Nathan Thornburgh: Oh man, that sweet tinkling ice sound…
Matt Goulding: Isn’t that lovely? Don’t you miss this?
Thornburgh: As a matter of fact, I do… Alright, so I’ve seen some light versions of scripts when we’d talk through issues as far back as three or four years ago, but I’ve only just this morning actually seen the final finished version of a couple of these episodes. This show, it’s what you said it would be. I think that’s the highest compliment I can pay it.
Goulding: It started more than four years ago, when René called me up and said, ‘Hey, I’m thinking about finally trying to try my hand at this television thing. What do you think?’ And I asked him right away, ‘What is this? Do you want to be on television? Are we following you around the world?’ And he was very quick to say, ‘No, absolutely not. That’s not what I want. I want to make ‘Planet Earth’ basically.’ And that to me was incredible. René always represented this connection to the natural world. We discovered the best way to do this is to find a mixture of eight ingredients, each one with its own special journey, each one with its own particular commentary on who we are, and kind of put together a concept album.

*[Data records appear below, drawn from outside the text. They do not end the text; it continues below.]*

/-- What stays. -/
@[simp] theorem State.upSlotOf_frame (s : State) (i : Nat) (g : FlashSlot → FlashSlot) :
    (s.upSlotOf i g).hif = s.hif ∧ (s.upSlotOf i g).dev = s.dev ∧ (s.upSlotOf i g).clients = s.clients ∧
    (s.upSlotOf i g).partitions = s.partitions ∧ (s.upSlotOf i g).ctxs = s.ctxs ∧
    (s.upSlotOf i g).engines = s.engines ∧ (s.upSlotOf i g).transfers = s.transfers ∧
    (s.upSlotOf i g).xferNo = s.xferNo ∧ (s.upSlotOf i g).taken = s.taken ∧ (s.upSlotOf i g).takenNo = s.takenNo ∧
    (s.upSlotOf i g).opens = s.opens ∧ (s.upSlotOf i g).discard = s.discard ∧ (s.upSlotOf i g).mem = s.mem ∧
    (s.upSlotOf i g).psmUse = s.psmUse ∧ (s.upSlotOf i g).psmc = s.psmc ∧ (s.upSlotOf i g).commons = s.commons ∧
    (s.upSlotOf i g).xlt = s.xlt ∧ (s.upSlotOf i g).kvDir = s.kvDir ∧ (s.upSlotOf i g).kvSeqs = s.kvSeqs ∧
    (s.upSlotOf i g).kv = s.kv ∧ (s.upSlotOf i g).sch = s.sch ∧ (s.upSlotOf i g).steps = s.steps ∧
    (s.upSlotOf i g).fe = s.fe ∧ (s.upSlotOf i g).hal = s.hal ∧ (s.upSlotOf i g).plans = s.plans ∧
    (s.upSlotOf i g).monitors = s.monitors ∧ (s.upSlotOf i g).log = s.log ∧ (s.upSlotOf i g).trim = s.trim ∧
    (s.upSlotOf i g).plinth = s.plinth ∧ (s.upSlotOf i g).twin = s.twin ∧ (s.upSlotOf i g).evc = s.evc ∧
    (s.upSlotOf i g).sec = s.sec ∧ (s.upSlotOf i g).upd = s.upd ∧ (s.upSlotOf i g).svp = s.svp ∧
    (s.upSlotOf i g).store = s.store ∧ (s.upSlotOf i g).tst = s.tst ∧ (s.upSlotOf i g).cpw = s.cpw ∧
    (s.upSlotOf i g).cmdUse = s.cmdUse ∧ (s.upSlotOf i g).bus = s.bus ∧ (s.upSlotOf i g).outs = s.outs ∧
    (s.upSlotOf i g).free = s.free ∧ (s.upSlotOf i g).pending = s.pending := by
  and_intros <;> rfl

/-- The row written is read back. -/
@[simp] theorem State.setRing_ring (s : State) (i : Nat) (x : Ring) : (s.setRing i x).ring i = x :=
  Tab.get_set _ _ _ _

/-- Other rows are as before. -/
theorem State.setRing_other (s : State) (i j : Nat) (x : Ring) (h : i ≠ j) : (s.setRing i x).ring j = s.ring j :=
  Tab.get_set_other _ _ _ _ _ h

/-- The row changed is read back. -/
@[simp] theorem State.upRing_ring (s : State) (i : Nat) (g : Ring → Ring) : (s.upRing i g).ring i = g (s.ring i) :=
  Tab.get_set _ _ _ _

/-- Other rows are as before. -/
theorem State.upRing_other (s : State) (i j : Nat) (g : Ring → Ring) (h : i ≠ j) : (s.upRing i g).ring j = s.ring j :=
  Tab.get_set_other _ _ _ _ _ h
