/-! ### Answers that do not refuse with ST_AUTH -/

/-- An answer is no refusal with ST_AUTH: against a refusal of the context's state it gives way (`over_other`). -/
def Ans.NotAuth (a : Ans) : Prop := ∀ st d0 d1, a = .refuse st d0 d1 → st ≠ stAuth

section
variable {a b : Ans}

theorem Ans.NotAuth.refuse {st : Nat} {d0 d1 : Word} (h : st ≠ stAuth) : (Ans.refuse st d0 d1).NotAuth := by
  rintro _ _ _ ⟨⟩
  exact h

theorem Ans.NotAuth.done {t : State} {f : RF} {st : Nat} : (Ans.done t f st).NotAuth := nofun

theorem Ans.NotAuth.pend {key val val2 : Nat} {g : State → State} : (Ans.pend key val val2 g).NotAuth := nofun

theorem Ans.NotAuth.ite {c : Prop} [Decidable c] (ha : a.NotAuth) (hb : b.NotAuth) : (if c then a else b).NotAuth := by
  split
  · exact ha
  · exact hb

theorem Ans.NotAuth.needState {code : Nat} {l : List Nat} (ha : a.NotAuth) : (needState code l a).NotAuth :=
  .ite ha (.refuse (by decide))

/-- Opening lacks a number, a reference count or room, or is done. -/
theorem openSeq_notAuth {s : State} {geo : Seq} {c : Nat} {src : Option (Nat × Nat)} : (s.openSeq geo c src).NotAuth := by
  unfold State.openSeq
  cases s.freeSeq with
  | none => exact .refuse (by decide)
  | some n =>
    cases src with
    | none => exact .done
    | some m =>
      refine .ite (.refuse (by decide)) ?_
      cases s.sharePages _ _ _ _ with
      | none => exact .refuse (by decide)
      | some _ => exact .done

end

/-! ### Packets for a sequence of the context (R43) -/

/-- A packet for sequence `x`, which its word `w` names: the sequence is to be there and the context's own, then `a`. -/
def seqOwned (x : Seq) (c w : Nat) (a : Ans) : Ans :=
  if ¬ x.present then .refuse stRange (det w 0) else if x.ctx ≠ c then .refuse stAuth else a

/-- What it comes to: in a context that is not open the owner, then the state refuse it; in an open one `v`, if the sequence is
there and the context's own. -/
def State.ownedSeqRow (s : State) (k : Nat) (p : Packet) (x : Seq) (w : Nat) (v : State) : State :=
  if ctxOpen.contains (s.ctxCode p.hdr.ctx) = false then
    if x.present = true ∧ x.ctx ≠ p.hdr.ctx then s.refusal k p stAuth 0 0 else s.refusal k p stState (wd (s.ctxCode p.hdr.ctx)) 0
  else if ¬ x.present = true then s.refusal k p stRange (det w 0) 0
  else if x.ctx ≠ p.hdr.ctx then s.refusal k p stAuth 0 0
  else v

section
variable {k w : Nat} {p : Packet} {s : State} {x : Seq} {a : Ans}

/-- A packet for a sequence, where `a` is no refusal with ST_AUTH. -/
theorem seqOwned_after {v : State} (ha : a.NotAuth) (hv : s.after k p a = v) :
    s.after k p (ownThenState (s.ctxCode p.hdr.ctx) ctxOpen (seqOwned x p.hdr.ctx w a)) = s.ownedSeqRow k p x w v := by
  rw [after_own]
  refine if_congr Iff.rfl ?_ ?_
  · unfold seqOwned
    rw [over_owned ha, after_ite]
    rfl
  · unfold seqOwned
    rw [after_ite, after_ite, hv]
    rfl

/-- The checks of a source whose pages are shared: it is the context's own, and OPEN. -/
theorem sourceOk_eq (c m : Nat) (f : Seq → Ans) :
    s.sourceOk c m w f = seqOwned (s.seq m) c w (needState (s.seq m).state [0x30] (f (s.seq m))) := rfl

Thornburgh: I’ve seen you go into meetings where people with more money and power than us suggest something utterly mediocre, and you, realizing the scarcity of life and creative output, saying, ‘Nope, not going to do that. I’m gonna do this other thing, which is way better.’ Apple is sending a car for you soon, and they’re treating you nice here in New York. I’m not asking you to throw your cruel overlords under the bus. But what is that process like?
Goulding: It was the hardest thing that I’ve had to do on a professional level or on a personal level by some crazy multiple. And that includes the insane years of writing the “Eat This Not That” franchise books at a clip of three or four books a year, the work that we did with Tony and the insane kind of R&K buildup. This was just kind of a different beast, a different scale, a different flavor of amorphousness in terms of how it was just always shapeshifting. We had thousands of people who worked on this over the course of 16 countries and five continents, we had directors from six different countries. But above all, for me, the hardest part was just the doubt that you have about yourself. Those internal crises of confidence are the most nefarious, the only thing that can really stop you in your tracks.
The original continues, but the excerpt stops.